Мне с моими пауками и книгами по теологии, думал Бруно, нужно было жить отшельником, вдали от города, наподобие священника восемнадцатого столетия. Собственное счастье, утраченное им, являлось ему в образе матери и в воспоминаниях о тех летних вечерах, когда он шестнадцатилетним мальчиком при свете электрического фонаря наблюдал торжественный ритуал кладки яиц, совершаемый крупным красавцем пауком dolomedes. О пауки, пауки! Бруно никогда не переставал любить этих аристократов ползучего мира, но как-то вышло, что он предал их с самого начала. Он так и не нашел eresus niger, хотя в отрочестве уверенность в том, что он отыщет его, казалось, была внушена самим богом. Он намеревался написать книгу «Механика сферической паутины», а вышла только небольшая статья. Еще более честолюбивый замысел — книга «Пауки Баттерси-парка» — сузился до двух статей. Так и не была опубликована и монография о жизни и творчестве С. А. Кларка. А книга «Большие пауки-охотники» замерла на стадии плана. Несколько лет Бруно переписывался с выдающимся советским энтомологом Владимиром Пуком, и большой двухтомник Пука «Пауки России» с дарственной надписью «Б. Гринсливу, английскому другу и истинному любителю пауков» хранится среди самых драгоценных реликвий. Но Бруно не принял приглашения Владимира Пука посетить Советский Союз и даже не ответил на его последнее письмо.
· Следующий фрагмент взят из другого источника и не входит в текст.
-- ==== Sys2Proof/Tests/Slice0.lean ====
section
/-! SUPPORT. The model's own tests: the checks of WellFormed on ill-formed terms; one step of each row, with results
taken from the worked cases and the rules of spec/; and a state and operands that meet the hypotheses of each
statement. -/

namespace Sys2Proof.Tests

open Sys2Proof.Machine

set_option Elab.async false

/-! ### Small states -/

/-- The state after one row; every row answers a next state. -/
def after (c : Instr) (s : State) : State :=
  match exec c s with
  | .next t => t
  | .fault _ | .refused _ => s

/-- The records that CL0's ring holds after one row. -/
def ringAfter (c : Instr) (s : State) : List ResultRecord := ((after c s).port .cl0).ring

/-- CL0's queue holds one frame. -/
def withFrame (f : Frame) (s : State) : State := s.setPort .cl0 { s.port .cl0 with queue := [f] }

/-- A layer held by CL0. -/
def held (l : Fin 8) (staged : Option PendingRecord) (s : State) : State :=
  s.setLayer l { Layer.reset with binding := .bound, owner := some .cl0, staged := staged }

/-- An empty pending record, not committed. -/
def blank : PendingRecord := ⟨Attributes.reset, [], false, false⟩

/-- A placement at the layer's origin. -/
def entryOf (index : Fin 128) (slot : Fin 64) : Placement := ⟨index, slot, 0, 0, none, 0, 1⟩

/-- A slot of CL0. -/
def slotOfCl0 (state : SlotState) (format : Format) (width height writePos : Nat) (pixels : List Pixel) : Slot :=
  ⟨state, some .cl0, format, width, height, writePos, 0, false, false, pixels⟩

/-- The trailer input held by CL0, with a format and a lock state. -/
def inputOf (width height : Nat) (lock : LockState) : TrailerInput :=
  { TrailerInput.reset with
    holder := some .cl0, width := width, height := height, captureEnabled := true, lock := lock
    goodCount := if lock = .locked then 3 else 0 }

/-- A whole-frame request of CL0 for slot 30 with decimation 6, tag 11. -/
def request30 : CaptureRequest := ⟨.cl0, 11, 30, ⟨0, 0, 720, 420, 6, 6⟩, .command⟩

/-- The state with slot 30 held by CL0, flagged for `request30`. -/
def flagged (s : State) : State := s.setSlot 30 { slotOfCl0 .empty .direct 0 0 0 [] with captureFlag := true }

/-! ### WellFormed refuses ill-formed terms -/

theorem test_wellFormed_evt_zero : (Instr.evt .cl0 0).wellFormed = false := by decide
theorem test_wellFormed_evt_six : (Instr.evt .cl0 6).wellFormed = false := by decide
theorem test_wellFormed_stat_zero : (Instr.stat .cl0 0).wellFormed = false := by decide
theorem test_wellFormed_stat_seven : (Instr.stat .cl0 7).wellFormed = false := by decide
theorem test_wellFormed_valid_prst : (Instr.invalidTransaction .cl0 [0x0A]).wellFormed = false := by decide
theorem test_wellFormed_valid_ack : (Instr.invalidTransaction .cl0 [0x05, 0, 0]).wellFormed = false := by decide
theorem test_wellFormed_cmd_bytes : (Instr.invalidTransaction .cl0 [0x01, 2, 0, 0]).wellFormed = false := by decide
theorem test_wellFormed_unused_kind : (Instr.invalidTransaction .cl0 [0x08]).wellFormed = true := by decide
theorem test_wellFormed_known_frame : (Instr.unknownCommand .cl0 1 0x24 []).wellFormed = false := by decide
theorem test_wellFormed_wrong_length : (Instr.unknownCommand .cl0 1 0x24 [0]).wellFormed = true := by decide
theorem test_wellFormed_long_operands :
    (Instr.unknownCommand .cl0 1 0x99 (List.replicate 254 0)).wellFormed = false := by decide +kernel
theorem test_wellFormed_long_data : (Instr.sltData .cl0 1 0 (List.replicate 253 0)).wellFormed = false := by
  decide +kernel

/-! ### Frames, byte layouts and numbers (sections 11.7 and 11.9) -/

theorem test_frame_plcAdd : framePlcAdd 9 4 40 (-1) 258 = ⟨9, 0x20, [4, 40, 0xFF, 0xFF, 0x01, 0x02]⟩ := by decide
theorem test_frame_tmrSetup : frameTmrSetup 1 2 0 4 2 0 1 = ⟨1, 0x62, [2, 0, 4, 0, 2, 0, 1]⟩ := by decide
theorem test_no_word_spells_a_command : decodeTableWord 8 0x24 = none := rfl
theorem test_bits_most_significant_first :
    byteBits 0xB1 = [true, false, true, true, false, false, false, true] := by decide
theorem test_resolve_code_9_under_3_6 : resolveCode 3 6 9 = 49 := by decide
theorem test_resolve_code_2_under_3_6 : resolveCode 3 6 2 = 26 := by decide
theorem test_threshold_of_8_and_2 : touchThreshold 2 8 = 4 := by decide
theorem test_threshold_at_least_1 : touchThreshold 1 1 = 1 := by decide
theorem test_fade_from_12_by_6 : opacityStep 16 6 12 = 16 := by decide
theorem test_fade_from_1_by_5 : opacityStep 0 5 1 = 0 := by decide

/-! ### Composition (sections 5.9 to 5.12) and decimation (section 7.4) -/

theorem test_alpha_vanishes_at_7 : effectiveAlpha 1 7 = 0 := by decide
theorem test_alpha_15_at_16 : effectiveAlpha 15 16 = 15 := by decide
theorem test_blend_of_L2 : blend 12 ⟨180, 100, 150⟩ ⟨16, 128, 128⟩ = ⟨139, 107, 145⟩ := by decide
theorem test_blend_of_L5 : blend 8 ⟨235, 128, 128⟩ ⟨139, 107, 145⟩ = ⟨187, 118, 137⟩ := by decide

/-- A visible BOUND layer in the view, its list drawn at an opacity. -/
def drawn (current : Nat) (live : List Placement) : LayerView :=
  ⟨.bound, some .cl0, { Attributes.reset with visible := true }, current, live, .none, none⟩

/-- The view of section 5.9, its images cut down to the one pixel that covers (500, 300). -/
def twoLayers : View where
  zOrder := [0, 2, 1, 3, 5, 4, 6, 7]
  backdrop := ⟨16, 128, 128⟩
  layers := ((Vector.replicate 8 (layerView State.reset 0)).set 2
    (drawn 12 [⟨0, 1, 500, 300, none, 0, 1⟩])).set 5 (drawn 16 [⟨1, 12, 500, 300, none, 3, 6⟩])
  images := ((Vector.replicate 64 none).set 1 (some ⟨.direct, 1, 1, [.direct ⟨180, 100, 150⟩]⟩)).set 12
    (some ⟨.indexed, 1, 1, [.indexed 9]⟩)
  palette := (Vector.replicate 256 PaletteEntry.reset).set 49 ⟨⟨235, 128, 128⟩, 8⟩
  shown := none

theorem test_two_layers_at_one_pixel : composePixel twoLayers 500 300 = ⟨187, 118, 137⟩ := by decide +kernel
theorem test_backdrop_beside_them : composePixel twoLayers 501 300 = ⟨16, 128, 128⟩ := by decide +kernel
theorem test_view_holds_the_owner :
    ((takeView (State.reset.setLayer 3 { Layer.reset with owner := some .cl0 })).layer 3).owner = some .cl0 := by decide +kernel
theorem test_placement_outside_its_clip :
    placementSample twoLayers 0 0 ⟨0, 1, 500, 300, some ⟨0, 0, 499, 299⟩, 0, 1⟩ 500 300 = none := by decide +kernel
theorem test_cell_average :
    cellAverage ⟨0, 0, 2, 2, 2, 2⟩ [⟨100, 120, 130⟩, ⟨101, 120, 131⟩, ⟨102, 124, 131⟩, ⟨104, 124, 131⟩]
      = ⟨102, 122, 131⟩ := by decide
theorem test_crop_too_large : (Crop.mk 0 0 960 540 2 2).fault TrailerInput.reset = some .tooLarge := by decide
theorem test_crop_accepted : (Crop.mk 0 0 960 540 8 8).fault TrailerInput.reset = none := by decide
theorem test_line_ends_on_an_even_pixel :
    lineColours [0x5064, 0x6078, 0xFF05] = [⟨80, 100, 120⟩, ⟨96, 100, 120⟩, ⟨235, 16, 128⟩] := by decide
Что со мной произошло, ради чего все это было и имеет ли это значение теперь, когда на самом деле все кончено? — спрашивал себя Бруно. Все это сон, думал он, жизнь каждого человека — сон, как это ни жестоко. Смерть доказывает несостоятельность индуктивного метода, поскольку нет ничего, что придавало бы смысл нашему существованию. Все только сон, атрибуты сна, его наполнение, и мы, уходя, продолжаем существовать во сне другого человека, тень внутри тени, постепенно бледнеющая, бледнеющая, бледнеющая. Странно, что Гвен, Джейни, его мать, да, наверное, и Морин, теперь, когда их не было рядом, жили гораздо ярче, реальнее в его сознании, чем прежде. Они — часть моей жизни-сна, думал Бруно, они погружены в мое сознание, точно препараты в раствор формалина. Женщины вечно молоды, а я состарился, как Тифон[2]. Вскоре они начнут растворяться во времени. Этот сон, этот такой напряженный сон в какой-то миг прервется, кончится, и никто никогда о нем не узнает. Усилия, затраченные на собственное становление, казались теперь, когда целей уже не было, суетными. Он усердно работал, изучал итальянский, немецкий, но это представлялось сейчас суетой сует, желанием в какой-то момент, который так и не наступил, кого-то потрясти, добиться успеха, вызвать восхищение. Ведь Джейни так чудесно говорила по-итальянски.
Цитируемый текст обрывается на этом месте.